Work to complete: Lines holding the word "body" are the ones to copy from the data below.

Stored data
◇ ◇ ◇ ◇
-- ==== Sys2Proof/Tests/Slice0.lean ====
section
/-!
SUPPORT. Tests: what WellFormed refuses, words of the spec that decode, single steps with results from the spec's rules, and states that
meet the hypotheses of every statement.
-/
namespace Sys2Proof.Tests
set_option Elab.async false
open Sys2Proof Sys2Proof.Machine Sys2Proof.Spec

/-! ### Small states -/

/-- The plain frame: 64 bits, no hint, no predicate. -/
def f0 : Frame := ⟨.w64, 0, 0, 0, false⟩

/-- An R body of register numbers. -/
def rr (d a b c : Fin 64) : FmtR := ⟨0, 0, .i64, .rne, c, b, a, d⟩

/-- An I body. -/
def ri (d a : Fin 64) (imm : Word) : FmtI := ⟨0, 0, imm, a, d⟩

/-- An M body of 8 bytes. -/
def rm (d a : Fin 64) (off : Word) : FmtM := ⟨0, 0, .dword, off, a, d⟩

/-- A context that runs, with traps on and registers as listed. -/
def runs (g : Tab Word) : Ctx := { Ctx.reset with active := true, tvec := 0x8001, g := g }

/-- A leaf at device frame 0x100 (R74): A, U, X, W, R, LEAF, V, and the KIND and C given in bits [5:3]. -/
def leaf (x : Word) : Word := 0x100BC3 ||| x

/-- The page at 0x1000 in a TLB. -/
def page (l : Word) : TlbEntry := ⟨0, 0x1000, 12, l, 0, true, 0, 0, none⟩

/-- A core whose dirty filter holds the page. -/
def core0 : Core := { Core.reset with dfilter := [⟨0, 0x1000, 12, false⟩] }

/-- A machine whose core 0 has one context at work and whose sorus 0 holds one page. -/
def at0 (l : Word) (c : Ctx) (k : Core := core0) : State :=
  { State.reset with cores := [(0, { k with c0 := c })], sori := [(0, { Sorus.reset with tlb := [page l] })] }

/-- The attributes of the page's first byte. -/
def attr (l : Word) : Attr := attrOf l 0x1000 12

/-- Registers: g1 names the page, g2 is 5, g3 is −1, g4 is not canonical. -/
def regs0 : Tab Word := [(1, 0x1000), (2, 5), (3, -1), (4, 0x0100000000000000)]

/-- A page of KIND and C as bits [5:3] of x say. -/
def sk (x : Word) : State := at0 (leaf x) (runs regs0)

def s0 : State := sk 0

/-- What a region saved. -/
def ckpt0 : Checkpoint := ⟨regs0, 1, 0, 0, [], 0, 0, 0, 0, 0, 0x2000⟩

/-- A context in a mode with a value of ESTAT. -/
def sm (m : Mode) (e : Word) : State := at0 (leaf 0) { runs regs0 with mode := m, estat := e }

/-- The same core with a change. -/
def sc (f : Core → Core) : State := at0 (leaf 0) (runs regs0) (f core0)

/-! ### States that meet the hypotheses of the statements -/

theorem mapped_of {s : State} {va n : Nat} {acc : Access} {a : Attr} (e : TlbEntry)
    (h : canonical va = true ∧ 0 < n ∧ va % 64 + n ≤ 64 ∧ ((s.sorus (sorusOf s.me)).tlb.find? fun e =>
        (e.asid == s.ctx.asid || bitOf e.leaf 10) && va / 2 ^ e.size == e.va / 2 ^ e.size) = some e ∧
      a = attrOf e.leaf va e.size ∧ leafAllows e.leaf acc s.ctx.mode = true ∧ a.fwd = 0 ∧ a.pa % 64 = va % 64 ∧
      ∀ i, i < 64 → (keyOf s (lineOf a.pa + i)).isSome) : Mapped s va n acc a :=
  ⟨h.1, h.2.1, h.2.2.1, ⟨e, h.2.2.2.1, h.2.2.2.2.1, h.2.2.2.2.2.1⟩, h.2.2.2.2.2.2.1, h.2.2.2.2.2.2.2.1, h.2.2.2.2.2.2.2.2⟩

theorem settled_of {s : State} (h : s.myCore.stepping = false ∧ s.ctx.wait = none ∧ s.ctx.regionOpen = false ∧ s.myCore.wc = [] ∧
    s.myCore.nonRet = [] ∧ (∀ l ∈ s.myCore.l1, l.spec = none) ∧ bitOf s.myCore.sbase 0 = false ∧ s.ctx.pin = none)
    (k : s.myCore.sbuf = [] ∧ s.myCore.holdStores = false ∧ s.dev.posted.any (fun p => p.so && p.core == some s.me) = false ∧
      s.myCore.soParts = [] ∧ NoHold s ∧ s.ctx.pageGot = [] ∧ s.myCore.engine.any (fun o => o.soLeft s s.me) = false := by
        exact ⟨rfl, rfl, rfl, rfl, ⟨rfl, rfl⟩, rfl, rfl⟩) : Settled s :=
  ⟨h.1, h.2.1, h.2.2.1, k.1, k.2.1, h.2.2.2.1, h.2.2.2.2.1, k.2.2.1, k.2.2.2.1, k.2.2.2.2.1, k.2.2.2.2.2.1, k.2.2.2.2.2.2,
    h.2.2.2.2.2.1, h.2.2.2.2.2.2.1, h.2.2.2.2.2.2.2⟩

theorem trapReady_of {s : State} (h : bitOf s.ctx.tvec 0 = true ∧ bitOf s.ctx.estat 2 = false ∧ s.ctx.regionOpen = false ∧
    bitOf s.dev.trace.ctl 0 = false ∧ s.myCore.stepping = false) : TrapReady s := ⟨h.1, h.2.1, h.2.2.1, h.2.2.2.1, h.2.2.2.2⟩

/-- Slices that hold nothing have room for every line. -/
theorem room_of {s : State} (h : s.slices = []) (line : Nat) : HomeRoom s line ∧ SideRoom s line := by
  have e : s.slice (homeOf line) = Slice.reset := by unfold State.slice; rw [h]; rfl
  unfold HomeRoom SideRoom
  rw [e]
  exact ⟨Or.inr (Nat.zero_lt_succ _), Or.inr (Nat.zero_lt_succ _)⟩

theorem atHome_of {s : State} {va : Nat} {a : Attr} (h : l1Find s s.me s.ctx.asid va = none ∧
      (s.myCore.l1.filter fun l => l1Set l.va == l1Set va).length < 10 ∧ holders s (sorusOf s.me) (lineOf a.pa) = [] ∧
      (∀ i, i < 64 → poisonedAt s (lineOf a.pa + i) = false) ∧ ∀ i, i < 64 → flippedAt s (lineOf a.pa + i) = false)
    (r : s.slices = [] := by exact rfl) : AtHome s va a :=
  ⟨h.1, h.2.1, h.2.2.1, h.2.2.2.1, h.2.2.2.2, (room_of r _).1⟩

theorem unwatched_of {s : State} (h : s.slices = []) (line : Nat)
    (k : ∀ i, i < 64 → poisonedAt s (line + i) = false ∧ flippedAt s (line + i) = false) : Unwatched s line := by
  refine ⟨(room_of h line).1, (room_of h line).2, Or.inr k, ?_, ?_⟩ <;> (unfold State.slice; rw [h]; exact fun e h => absurd h (List.not_mem_nil (a := e)))

theorem enabled0 (s : State) : Enabled f0 s := Or.inl rfl

theorem settled0 : Settled s0 := settled_of (by decide +kernel)

theorem trapReady0 : TrapReady s0 := trapReady_of (by decide +kernel)

theorem mapped0 : ∀ acc ∈ [Access.read, .write, .both, .fetch], ∀ n ∈ [1, 2, 4, 8, 16, 64], Mapped s0 0x1000 n acc (attr (leaf 0)) := by
  intro acc ha n hn
  have h : ∀ acc ∈ [Access.read, .write, .both, .fetch], leafAllows (leaf 0) acc s0.ctx.mode = true := by decide +kernel
  have m : ∀ n ∈ [1, 2, 4, 8, 16, 64], 0 < n ∧ 0x1000 % 64 + n ≤ 64 := by decide +kernel
  exact mapped_of (page (leaf 0)) ⟨by decide +kernel, (m n hn).1, (m n hn).2, by decide +kernel, rfl, h acc ha, by decide +kernel⟩

theorem atHome0 : AtHome s0 0x1000 (attr (leaf 0)) := atHome_of (by decide +kernel)

theorem unwatched0 : Unwatched s0 (lineOf (attr (leaf 0)).pa) := unwatched_of rfl _ (by decide +kernel)

theorem noted0 : Noted s0 0x1000 := by unfold Noted; decide +kernel

theorem homeOp0 (n : Nat) (hn : n ∈ [1, 2, 4, 8, 16, 64]) (acc : Access) (ha : acc ∈ [Access.read, .write, .both, .fetch]) :
    HomeOpReady s0 0x1000 n acc (attr (leaf 0)) :=
  ⟨by revert n; decide +kernel, mapped0 acc ha n hn, atHome0, noted0, unwatched0⟩

theorem meets_IntegerOperations : Enabled f0 s0 ∧ NoStep s0 ∧ s0.ctx.readable 1 = true ∧ s0.ctx.readable 2 = true :=
  ⟨enabled0 _, rfl, by decide +kernel, by decide +kernel⟩

theorem meets_CountsSelectionConstants : Enabled f0 s0 ∧ NoStep s0 ∧ s0.ctx.readable 1 = true ∧ s0.ctx.readable 2 = true ∧
    s0.ctx.pReadable 1 = true ∧ (({ rr 4 2 0 0 with var := 2 } : FmtR).var.val, 32) ∈ [(0, 8), (1, 16), (2, 32)] :=
  ⟨enabled0 _, rfl, by decide +kernel⟩

theorem meets_PredicateResults : Enabled f0 s0 ∧ NoStep s0 ∧ condOf 2 = some .eq ∧ condOf 7 = some .geu ∧ s0.ctx.readable 1 = true ∧
    s0.ctx.readable 2 = true ∧ s0.ctx.pReadable 1 = true := ⟨enabled0 _, rfl, by decide +kernel⟩

/-- A floating R body: FP32, rounding as given. -/
def rf (var : Fin 32) (ty : Ty) (m : Rnd) : FmtR := ⟨var, 2, ty, m, 3, 2, 1, 4⟩

theorem meets_FloatOperations : Enabled f0 s0 ∧ NoStep s0 ∧ SeedReadable (rf 0 .f32 .rne) s0 ∧ SeedReadable (rf 0 .f32 .sr) s0 ∧
    s0.ctx.readable 1 = true ∧ s0.ctx.readable 2 = true ∧ s0.ctx.readable 3 = true ∧
    (Ty.isInt .f32 = false ∧ fcvtSrc (rf 4 .f32 .rne) = .f32) ∧ fcvtSrc (rf 2 .f32 .rne) ≠ .f32 ∧ Ty.isInt .i32 = true :=
  ⟨enabled0 _, rfl, fun _ => by decide +kernel, fun _ => by decide +kernel, by decide +kernel⟩

theorem meets_Branches : Enabled f0 s0 ∧ NoStep s0 ∧ s0.ctx.pReadable 1 = true ∧ s0.ctx.readable 1 = true ∧ s0.ctx.readable 2 = true :=
  ⟨enabled0 _, rfl, by decide +kernel⟩

/-- A context that fetches from the page, whose second instruction there is a NOP (R259). -/
def sfetch : State := { at0 (leaf 0x20) { runs regs0 with pc := 0x1000 } with mem := [(0x10000F, 0x40)] }

theorem meets_ReptBlocks : Enabled f0 s0 ∧ NoStep s0 ∧ s0.ctx.readable 2 = true ∧ (s0.ctx.reg 2 + (ri 0 2 4).imm).toNat % 2 ^ 32 ≠ 0 ∧
    (sfetch.ctx.reg 0 + 0).toNat % 2 ^ 32 = 0 ∧ ∃ next u, (skipM 1 (afterPc f0 sfetch)).run sfetch = .ok next u ∧ NoStep u := by
  refine ⟨enabled0 _, rfl, by decide +kernel, by decide +kernel, by decide +kernel, ?_⟩
  have h : (match (skipM 1 (afterPc f0 sfetch)).run sfetch with
    | .ok n u => n == 0x1010 && !u.myCore.stepping
    | .error _ _ => false) = true := by decide +kernel
  revert h
  cases (skipM 1 (afterPc f0 sfetch)).run sfetch with
  | ok n u => exact fun h => ⟨n, u, rfl, by simpa [NoStep] using (Bool.and_eq_true_iff.mp h).2⟩
  | error e u => exact fun h => Bool.noConfusion h

/-- A trap of a task of launch counter 3 that was handed up. -/
def sended : State :=
  let s := (sm .supervisor 0x84).modCtxAt 0 0 fun c => { c with task := some ⟨0, some 3, 0, false, false, false⟩ }
  { s with launch := { s.launch with ctrs := [(3, ⟨1, 1, 0, 0, 0, false, false, false, false, ⟨0, 0, 0, 0, 0, 0, 0, 0⟩⟩)] } }

theorem meets_RaisingAndReturning : (Enabled f0 s0 ∧ TrapReady s0 ∧ s0.ctx.mode = .user ∧ bitOf s0.myCore.dbgctl 0 = false) ∧
    (TrapReady (sm .supervisor 0) ∧ (sm .supervisor 0).ctx.mode = .supervisor) ∧ (TrapReady (sm .firmware 0) ∧ (sm .firmware 0).ctx.mode = .firmware) ∧
    (TrapReady (sc fun k => { k with dbgctl := 1 }) ∧ bitOf (sc fun k => { k with dbgctl := 1 }).myCore.dbgctl 0 = true ∧
      dbgCx (sc fun k => { k with dbgctl := 1 }).myCore = (sc fun k => { k with dbgctl := 1 }).mycx) ∧
    (NoStep (sm .supervisor 4) ∧ (sm .supervisor 4).ctx.mode ≠ .user ∧ bitOf (sm .supervisor 4).ctx.estat 7 = false) ∧
    (bitOf (sm .firmware 0x84).ctx.estat 7 = true ∧ NoTrace (sm .firmware 0x84) ∧ (sm .firmware 0x84).ctx.task = none ∧ NoRegion (sm .firmware 0x84) ∧
      StoresDone (sm .firmware 0x84)) ∧
    (∃ (s : State) (k : Task) (n : Nat) (c : LaunchCtr), Enabled f0 s ∧ NoStep s ∧ s.ctx.mode ≠ .user ∧ bitOf s.ctx.estat 7 = true ∧ NoTrace s ∧
      NoRegion s ∧ StoresDone s ∧ s.ctx.task = some k ∧ k.lctr = some n ∧ s.launch.ctrs.lookup n = some c ∧ c.pkt.gfail = false) :=
  ⟨⟨enabled0 _, trapReady0, rfl, by decide +kernel⟩, ⟨trapReady_of (by decide +kernel), rfl⟩, ⟨trapReady_of (by decide +kernel), rfl⟩,
    ⟨trapReady_of (by decide +kernel), by decide +kernel⟩, ⟨rfl, by decide +kernel⟩,
    ⟨by decide +kernel, by unfold NoTrace; decide +kernel, rfl, by unfold NoRegion; decide +kernel, rfl⟩,
    ⟨sended, _, _, _, enabled0 _, by unfold NoStep; decide +kernel, by decide +kernel, by decide +kernel, by unfold NoTrace; decide +kernel,
      by unfold NoRegion; decide +kernel, rfl, rfl, rfl, rfl, by decide +kernel⟩⟩

theorem ea0 : (eaOf s0 (rm 4 1 0)).toNat = 0x1000 := by decide +kernel

theorem meets_LoadsFromHome : Enabled f0 s0 ∧ Settled s0 ∧ s0.ctx.readable 1 = true ∧
    Mapped s0 (eaOf s0 (rm 4 1 0)).toNat (sizeBytes .dword) .read (attr (leaf 0)) ∧ AtHome s0 (eaOf s0 (rm 4 1 0)).toNat (attr (leaf 0)) ∧
    (∃ sc, ScopeIs s0 0 sc) ∧ (eaOf s0 (rm 4 1 0)).toNat % sizeBytes .dword = 0 := by
  rw [ea0]
  exact ⟨enabled0 _, settled0, by decide +kernel, mapped0 _ (by decide) _ (by decide), atHome0, ⟨_, rfl⟩, by decide +kernel⟩

theorem meets_StoresReachHome : s0.memOk ∧ s0.ctx.readable 2 = true ∧
    Mapped s0 (eaOf s0 (rm 2 1 0)).toNat (sizeBytes .dword) .write (attr (leaf 0)) ∧ Noted s0 (eaOf s0 (rm 2 1 0)).toNat ∧
    Unwatched s0 (lineOf (attr (leaf 0)).pa) ∧ (attr (leaf 0)).uncached ∧ (∃ sc, ScopeIs s0 0 sc ∧ Released s0.me s0.myCore sc) ∧
    s0.myCore.posted = [] ∧ s0.dev.posted = [] :=
  ⟨rfl, by decide +kernel, mapped0 _ (by decide) _ (by decide), noted0, unwatched0, Or.inr (by decide +kernel),
    ⟨_, rfl, fun l h => absurd h (List.not_mem_nil (a := l))⟩, rfl, rfl⟩

theorem meets_StoresStayInCore : (Settled (sk 0x20) ∧ Mapped (sk 0x20) 0x1000 8 .write (attr (leaf 0x20)) ∧ AtHome (sk 0x20) 0x1000 (attr (leaf 0x20)) ∧
      Noted (sk 0x20) 0x1000 ∧ (attr (leaf 0x20)).cached) ∧
    (Settled (sk 8) ∧ Mapped (sk 8) 0x1000 8 .write (attr (leaf 8)) ∧ AtHome (sk 8) 0x1000 (attr (leaf 8)) ∧ Noted (sk 8) 0x1000 ∧
      (attr (leaf 8)).kind = 1 ∧ (attr (leaf 8)).c = false) ∧
    ((sk 0x20).modMyCore fun k => { k with holdStores := true }).myCore.holdStores = true :=
  ⟨⟨settled_of (by decide +kernel), mapped_of (page (leaf 0x20)) (by decide +kernel), atHome_of (by decide +kernel),
      by unfold Noted; decide +kernel, by unfold Attr.cached; decide +kernel⟩,
    ⟨settled_of (by decide +kernel), mapped_of (page (leaf 8)) (by decide +kernel), atHome_of (by decide +kernel),
      by unfold Noted; decide +kernel, by decide +kernel⟩, by decide +kernel⟩

theorem meets_AtomicsAtHome : Enabled f0 s0 ∧ Settled s0 ∧ s0.memOk ∧ s0.ctx.readable 1 = true ∧ s0.ctx.readable 2 = true ∧
    (rr 4 1 2 3).var.val < 10 ∧ HomeOpReady s0 (s0.ctx.reg 1) (atomicBits (rr 4 1 2 3) / 8) .both (attr (leaf 0)) :=
  ⟨enabled0 _, settled0, rfl, by decide +kernel, by decide +kernel, by decide +kernel, homeOp0 8 (by decide) _ (by decide)⟩

theorem meets_ReductionsAndCells : Enabled f0 s0 ∧ Settled s0 ∧ s0.memOk ∧ (rr 4 1 2 3).var.val < 8 ∧
    HomeOpReady s0 (s0.ctx.reg 1) (atomicBits (rr 4 1 2 3) / 8) .write (attr (leaf 0)) ∧
    HomeOpReady s0 (s0.ctx.reg 1) 64 .write (attr (leaf 0)) ∧ HomeOpReady s0 (s0.ctx.reg 1) 64 .both (attr (leaf 0)) :=
  ⟨enabled0 _, settled0, rfl, by decide +kernel, homeOp0 8 (by decide) _ (by decide), homeOp0 64 (by decide) _ (by decide),
    homeOp0 64 (by decide) _ (by decide)⟩

/-- A line of the page in the L1, as R45 fills it. -/
def line0 : L1Line := ⟨0x1000, 0, 0x100000, false, true, true, true, 12, false, BitVec.allOnes 64, 0, 0, none, List.replicate 64 7⟩

theorem meets_LoadsFromL1AndPrefetch : (NoStep (sc fun k => { k with l1 := [line0] }) ∧ canonical 0x1000 = true ∧
      l1Find (sc fun k => { k with l1 := [line0] }) 0 0 0x1000 = some line0 ∧ line0.spec = none ∧ line0.rd = true ∧ line0.usr = true ∧
      isControl line0.pa = false ∧ ∀ i, i < 8 → line0.pres.getLsbD i = true) ∧
    (Settled (sk 0x20) ∧ Mapped (sk 0x20) 0x1000 1 .read (attr (leaf 0x20)) ∧ AtHome (sk 0x20) 0x1000 (attr (leaf 0x20)) ∧
      (attr (leaf 0x20)).cached) ∧ canonical (eaOf s0 (rm 0 4 0)).toNat = false :=
  ⟨⟨rfl, by decide +kernel⟩, ⟨settled_of (by decide +kernel), mapped_of (page (leaf 0x20)) (by decide +kernel), atHome_of (by decide +kernel),
    by unfold Attr.cached; decide +kernel⟩, by decide +kernel⟩

/-- The page without W. -/
def sro : State := at0 (leaf 0 &&& ~~~0x80#64) (runs regs0)
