-- ==== Sys2Proof/Machine/RegNames.lean ====
section
/-! DEFINITION. Sys2Proof/Machine/RegNames.lean: every field of every register by the name the manual gives it, as the place
where it lies: register-space byte offset, lowest bit and width. Addr.X is the offset of register X, Fld.X_F its field F.
Arguments: i lane (main 0-255, Tandem 256 + j, Waggle 264), k port group, p port, t Ehrurn link, pg page, then the indices
of the register's own array. -/
namespace Sys2Proof.Machine

/-- The place of a field of a register. -/
structure Field where
  addr : Nat
  lo : Nat
  width : Nat
deriving DecidableEq, Repr

/-- The page of a lane in the numbering of LaneIx (R11). -/
def lanePage (i : Nat) : Nat := if i < 256 then 0x100 + i else 0x200 + (i - 256)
◇ ◇ ◇ ◇
Exercise output:
/-- An R body of register numbers. -/
/-- An I body. -/
/-- An M body of 8 bytes. -/
/-- A floating R body: FP32, rounding as given. -/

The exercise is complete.